-- ==== Sys2Proof/Machine/OvsIo.lean ====
section
/-! DEFINITION. IO tiles that reach memory and Mladaz: INGRESS, MREAD, POST, SIGNAL and END (12, R360; 13, R396). -/

namespace Sys2Proof.Machine

open Sys2Proof

/-- A firing of an IO tile at State level, if it is due. -/
def fireIo (op f t : Nat) (due : Fabric → Tile → Option State) (s : State) : Out :=
  .next (
    if armed s f t 3 op then
      match due (s.fabric f) ((s.fabric f).tile t) with
      | some s1 => settleFabric (bump s1 (ovsPage f) 0 1) f
      | none => s
    else s)

/-- Replace a tile of a fabric in State. -/
def putTile (s : State) (f t : Nat) (tl : Tile) : State := s.setFabric f ((s.fabric f).setTile t tl)

/-- A token leaves the fabric at an IO tile (R390). -/
def tokenOut (s : State) (f : Nat) : State := bump s (ovsPage f) 2 1

/-- Emit the next token of the request that an INGRESS tile delivers: its MARK on output 1, field tokens on output 0 (R396). A token
enters the fabric, which is harvested no longer (R375). -/
def ingressEmit (s : State) (f t : Nat) : Option State :=
  let x := s.fabric f
  let tl := x.tile t
  match tl.deliver with
  | [] => none
  | k :: r =>
    let p := if k.ctrl then 1 else 0
    if tl.room p then
      some (bump (s.setFabric f { x.setTile t (({ tl with deliver := r } : Tile).emit p [k]) with harvested := false })
        (ovsPage f) 1 1)
    else none

/-- INGRESS (R396): the tile emits the next token of its request. -/
def execIngress (f t : Nat) (s : State) : Out := fireIo 1 f t (fun _ _ => ingressEmit s f t) s

/-- An access of an IO tile is allowed (R360, R491): stacked memory and hub SRAM only, within the rights of the fabric's context. -/
def ioAllowed (s : State) (n a len : Nat) (write : Bool) : Bool :=
  a % 8 == 0 &&
  ((blocks a len).all fun b => match rangeOf b with | .stack _ | .hubSram => true | _ => false) &&
  extCheck s n [{ addr := a, len := len, write := write }] == 0

/-- The context of a fabric. -/
def fabCtx (s : State) (f : Nat) : Nat := (s.fabric f).ctx.getD 0

/-- The words that an MREAD tile reads (R360). -/
def mreadWords (tl : Tile) : Nat := bits tl.p2.toNat 0 13

/-- MREAD (R360): a request leaves, up to 64 being outstanding; a refusal is an IO_ACCESS fault. -/
def execMread (f t : Nat) (s : State) : Out :=
  fireIo 3 f t (fun _ tl =>
    match headOf tl.a with
    | none => none
    | some k =>
      if 64 ≤ tl.reads.length then none
      else
        let a := bits k.payload.toNat 0 52
        let s1 := tokenOut (putTile s f t { tl with a := tl.a.drop 1 }) f
        if ioAllowed s (fabCtx s f) a (8 * mreadWords tl) false
        then some (putTile (s1.crossMem 8 a (8 * mreadWords tl)) f t { tl with a := tl.a.drop 1, reads := tl.reads ++ [a] })
        else some (tileFault s1 f t fIoAccess)) s

/-- MREAD_ANSWER (R360): the oldest request is answered with its words as a group. An answer that returns while a forced switch waits
is discarded and its tokens counted STALE_TOKENS (R383). -/
def execMreadAnswer (f t : Nat) (s : State) : Out :=
  .next (
    let x := s.fabric f
    let tl := x.tile t
    let n := mreadWords tl
    match tl.reads with
    | [] => s
    | a :: r =>
      let tl1 := { tl with reads := r }
      let s := s.crossMem 8 a (8 * n)
      if f < 4 ∧ x.force.isSome then bump (putTile s f t tl1) (ovsPage f) 3 n
      else if f < 4 ∧ x.pstate = 0 ∧ tl.room 0 then
        let ks := (List.range n).map fun i => x.tok (ofLE (load s (a + 8 * i) 8)) false (i + 1 == n)
        settleFabric (bump (s.setFabric f { x.setTile t (tl1.emit 0 ks) with harvested := false }) (ovsPage f) 1 n) f
      else s)

/-- Translate a channel of the fabric's context (R9, R254): a mapped credit channel. -/
def ioChannel (s : State) (n vid : Nat) : Option Nat := if vidClass vid = 2 then translate s n vid else none

/-- The fault of R9 where a name of the fabric's context maps nothing. -/
def ioUnmapped (s : State) (n vid : Nat) : State := if (translate s n vid).isNone then nameFault s n vid else s

/-- The source of a signal of a fabric (R284, R360): arrivals count for participant 512 + f. -/
def fabSrc (f op : Nat) : Src := { eng := fabEng f, op := op, part := 512 + f }

/-- Produce the credit of a POST or of a reply record: the status, the state, and what follows. -/
def ioProduce (s : State) (f n vid : Nat) : State × Nat × List Work :=
  match ioChannel s n vid with
  | none => (ioUnmapped s n vid, cSyncUnmapped, [])
  | some key => let (s1, st, _, k) := creditOp (s.reach 8 (objDie 2 key)) key n vid true 1 (fabSrc f 0xF1); (s1, st, k)

/-- A verdict of a home that is a SIGNAL_REFUSED fault of the tile (R360): any but a credit fault that it causes itself (R408). -/
def ioRefused (st : Nat) : Bool := st != 0 && st != cCreditOver && st != cCreditUnder

/-- POST (R360): the payload goes to the ring once the channel's difference is below its size, then one credit is produced. -/
def execPost (f t : Nat) (s : State) : Out :=
  fireIo 4 f t (fun _ tl =>
    match headOf tl.a with
    | none => none
    | some k =>
      let n := fabCtx s f
      let vid := bits tl.p3.toNat 0 14
      let size := 2 ^ bits tl.p2.toNat 0 4
      let a := tl.p0.toNat + bits tl.p1.toNat 0 20 * 2 ^ 32 + 8 * (tl.posts % size)
      let s1 := tokenOut (putTile s f t { tl with a := tl.a.drop 1 }) f
      match ioChannel s n vid with
      | none => some (tileFault (ioUnmapped s1 n vid) f t fSignalRefused)
      | some key =>
        if (s.credit key).faulted then some (tileFault s1 f t fSignalRefused)
        else if (size : Int) ≤ creditDiff (s.credit key) then none
        else if !ioAllowed s n a 8 true then some (tileFault s1 f t fIoAccess)
        else
          let s0 := (putTile s1 f t { tl with a := tl.a.drop 1, posts := tl.posts + 1 }).crossMem 8 a 8
          let s2 := store s0 a (toLE 8 k.payload.toNat)
          let (s3, st, w) := ioProduce s2 f n vid
          some (settle (if ioRefused st then tileFault s3 f t fSignalRefused else s3, w))) s

/-- SIGNAL (R360): each token raises the identifier; names and modes are checked (R9, R254). -/
def execSignal (f t : Nat) (s : State) : Out :=
  fireIo 5 f t (fun _ tl =>
    match headOf tl.a with
    | none => none
    | some _ =>
      let vid := bits tl.p3.toNat 0 14
      let mode := bits tl.p3.toNat 14 2
      let s1 := tokenOut (putTile s f t { tl with a := tl.a.drop 1 }) f
      if vidClass vid ≠ modeClass mode then
        some (tileFault (if vidClass vid = 3 then nameFault s1 (fabCtx s f) vid else s1) f t fSignalRefused)
      else
        let (s2, st, w) := applySig s1 (fabCtx s f) vid mode (fabSrc f (0xF0 + mode))
        some (settle (if ioRefused st then tileFault s2 f t fSignalRefused else s2, w))) s

/-- A harvest starts (R377): ingress closes. A fabric that sleeps or wakes is harvested and closed as it is (R387). -/
def startHarvest (s : State) (f : Nat) : State :=
  if 2 ≤ (s.fabric f).pstate then s else s.setFabric f { s.fabric f with harvesting := true, ingress := false }

/-- END (R360): DONE starts a harvest; an unknown code is CTRL_BAD (R363); other tokens are discarded and counted. -/
def execEndHarvest (f t : Nat) (s : State) : Out :=
  fireIo 6 f t (fun _ tl =>
    match headOf tl.a with
    | none => none
    | some k =>
      let s1 := tokenOut (putTile s f t { tl with a := tl.a.drop 1 }) f
      if k.ctrl ∧ ctlCode k = 0x04 then some (startHarvest s1 f)
      else if k.ctrl ∧ (ctlCode k = 0 ∨ 0x05 < ctlCode k) then some (tileFault s1 f t fCtrlBad)
      else some (bump s1 (ovsPage f) 5 1)) s

end Sys2Proof.Machine
end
= = = =
◆ Exercise instructions
Please report the number of lines in this material holding the word "setTile", and add no other words.

◆ Response to the exercise
3